[Opening Entries provided section]

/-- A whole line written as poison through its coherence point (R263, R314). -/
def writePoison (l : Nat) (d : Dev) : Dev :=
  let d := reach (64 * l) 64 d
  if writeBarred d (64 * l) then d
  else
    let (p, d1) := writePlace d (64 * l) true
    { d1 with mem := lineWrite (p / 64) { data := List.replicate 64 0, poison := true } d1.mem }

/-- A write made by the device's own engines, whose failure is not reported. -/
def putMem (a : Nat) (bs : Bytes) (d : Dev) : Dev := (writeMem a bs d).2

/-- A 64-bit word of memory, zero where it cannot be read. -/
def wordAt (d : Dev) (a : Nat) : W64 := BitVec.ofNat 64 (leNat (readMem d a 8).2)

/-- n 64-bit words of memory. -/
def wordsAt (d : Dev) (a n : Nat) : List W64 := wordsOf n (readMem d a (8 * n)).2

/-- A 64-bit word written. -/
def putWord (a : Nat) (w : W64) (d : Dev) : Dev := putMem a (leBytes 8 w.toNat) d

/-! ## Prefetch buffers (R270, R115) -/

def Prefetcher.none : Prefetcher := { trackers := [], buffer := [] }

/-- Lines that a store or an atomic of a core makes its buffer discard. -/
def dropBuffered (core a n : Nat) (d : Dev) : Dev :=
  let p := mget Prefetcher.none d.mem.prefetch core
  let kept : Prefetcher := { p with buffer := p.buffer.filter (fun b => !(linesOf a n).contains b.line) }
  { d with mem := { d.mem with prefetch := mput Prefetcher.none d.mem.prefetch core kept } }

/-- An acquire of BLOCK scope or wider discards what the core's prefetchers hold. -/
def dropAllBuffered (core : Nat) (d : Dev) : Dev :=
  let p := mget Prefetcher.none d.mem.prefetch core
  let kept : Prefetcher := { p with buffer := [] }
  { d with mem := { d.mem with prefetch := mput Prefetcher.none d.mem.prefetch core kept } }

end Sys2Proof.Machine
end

[Closing Entries provided section]
[Opening Entries provided section]

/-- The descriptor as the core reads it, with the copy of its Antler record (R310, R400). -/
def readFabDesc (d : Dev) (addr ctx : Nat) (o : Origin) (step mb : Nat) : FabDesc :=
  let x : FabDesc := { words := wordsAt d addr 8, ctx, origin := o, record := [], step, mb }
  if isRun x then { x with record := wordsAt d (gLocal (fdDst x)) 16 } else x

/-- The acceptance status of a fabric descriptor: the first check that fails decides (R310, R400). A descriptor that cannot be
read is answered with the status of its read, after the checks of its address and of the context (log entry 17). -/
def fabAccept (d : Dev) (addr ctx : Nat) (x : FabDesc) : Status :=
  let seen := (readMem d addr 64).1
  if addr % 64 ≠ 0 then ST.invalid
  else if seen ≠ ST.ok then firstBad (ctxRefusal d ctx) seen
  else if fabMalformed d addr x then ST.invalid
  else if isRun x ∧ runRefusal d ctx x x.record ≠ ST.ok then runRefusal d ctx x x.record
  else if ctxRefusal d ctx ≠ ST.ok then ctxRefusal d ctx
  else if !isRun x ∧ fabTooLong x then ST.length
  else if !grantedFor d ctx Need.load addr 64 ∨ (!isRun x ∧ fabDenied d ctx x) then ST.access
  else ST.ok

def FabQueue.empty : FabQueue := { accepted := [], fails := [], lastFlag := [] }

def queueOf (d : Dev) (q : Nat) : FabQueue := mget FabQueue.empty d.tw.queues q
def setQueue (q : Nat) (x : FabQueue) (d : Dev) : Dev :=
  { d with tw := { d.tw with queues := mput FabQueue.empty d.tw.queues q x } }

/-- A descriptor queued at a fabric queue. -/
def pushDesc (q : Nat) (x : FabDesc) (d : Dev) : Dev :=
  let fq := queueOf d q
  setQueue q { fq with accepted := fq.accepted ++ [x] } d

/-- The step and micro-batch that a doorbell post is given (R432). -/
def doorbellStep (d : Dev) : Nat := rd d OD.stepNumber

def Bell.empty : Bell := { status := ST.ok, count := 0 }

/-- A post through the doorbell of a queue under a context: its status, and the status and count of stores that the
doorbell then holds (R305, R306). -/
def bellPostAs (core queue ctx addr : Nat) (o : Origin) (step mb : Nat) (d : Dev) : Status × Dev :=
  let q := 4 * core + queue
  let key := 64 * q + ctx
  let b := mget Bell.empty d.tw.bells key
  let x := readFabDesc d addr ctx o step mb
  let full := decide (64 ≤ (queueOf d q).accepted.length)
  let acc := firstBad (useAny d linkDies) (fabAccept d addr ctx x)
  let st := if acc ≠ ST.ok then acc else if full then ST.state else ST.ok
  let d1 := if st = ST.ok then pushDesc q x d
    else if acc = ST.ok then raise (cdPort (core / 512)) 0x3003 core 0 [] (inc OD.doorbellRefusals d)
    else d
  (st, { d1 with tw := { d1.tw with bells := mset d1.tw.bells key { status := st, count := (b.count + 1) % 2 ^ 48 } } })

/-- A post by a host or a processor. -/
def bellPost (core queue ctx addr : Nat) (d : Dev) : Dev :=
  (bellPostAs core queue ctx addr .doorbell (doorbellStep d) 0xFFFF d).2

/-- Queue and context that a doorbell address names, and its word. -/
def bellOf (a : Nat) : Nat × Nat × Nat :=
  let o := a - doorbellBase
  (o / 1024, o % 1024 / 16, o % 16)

[Closing Entries provided section]

#### [Description of the task]
Above are the records. Print exactly, and only, the lines from the line with "(R263, R314). -/" to the line with "with buffer := []", both inclusive.

#### [Result]
/-- A whole line written as poison through its coherence point (R263, R314). -/
def writePoison (l : Nat) (d : Dev) : Dev :=
  let d := reach (64 * l) 64 d
  if writeBarred d (64 * l) then d
  else
    let (p, d1) := writePlace d (64 * l) true
    { d1 with mem := lineWrite (p / 64) { data := List.replicate 64 0, poison := true } d1.mem }

/-- A write made by the device's own engines, whose failure is not reported. -/
def putMem (a : Nat) (bs : Bytes) (d : Dev) : Dev := (writeMem a bs d).2

/-- A 64-bit word of memory, zero where it cannot be read. -/
def wordAt (d : Dev) (a : Nat) : W64 := BitVec.ofNat 64 (leNat (readMem d a 8).2)

/-- n 64-bit words of memory. -/
def wordsAt (d : Dev) (a n : Nat) : List W64 := wordsOf n (readMem d a (8 * n)).2

/-- A 64-bit word written. -/
def putWord (a : Nat) (w : W64) (d : Dev) : Dev := putMem a (leBytes 8 w.toNat) d

/-! ## Prefetch buffers (R270, R115) -/

def Prefetcher.none : Prefetcher := { trackers := [], buffer := [] }

/-- Lines that a store or an atomic of a core makes its buffer discard. -/
def dropBuffered (core a n : Nat) (d : Dev) : Dev :=
  let p := mget Prefetcher.none d.mem.prefetch core
  let kept : Prefetcher := { p with buffer := p.buffer.filter (fun b => !(linesOf a n).contains b.line) }
  { d with mem := { d.mem with prefetch := mput Prefetcher.none d.mem.prefetch core kept } }

/-- An acquire of BLOCK scope or wider discards what the core's prefetchers hold. -/
def dropAllBuffered (core : Nat) (d : Dev) : Dev :=
  let p := mget Prefetcher.none d.mem.prefetch core
  let kept : Prefetcher := { p with buffer := [] }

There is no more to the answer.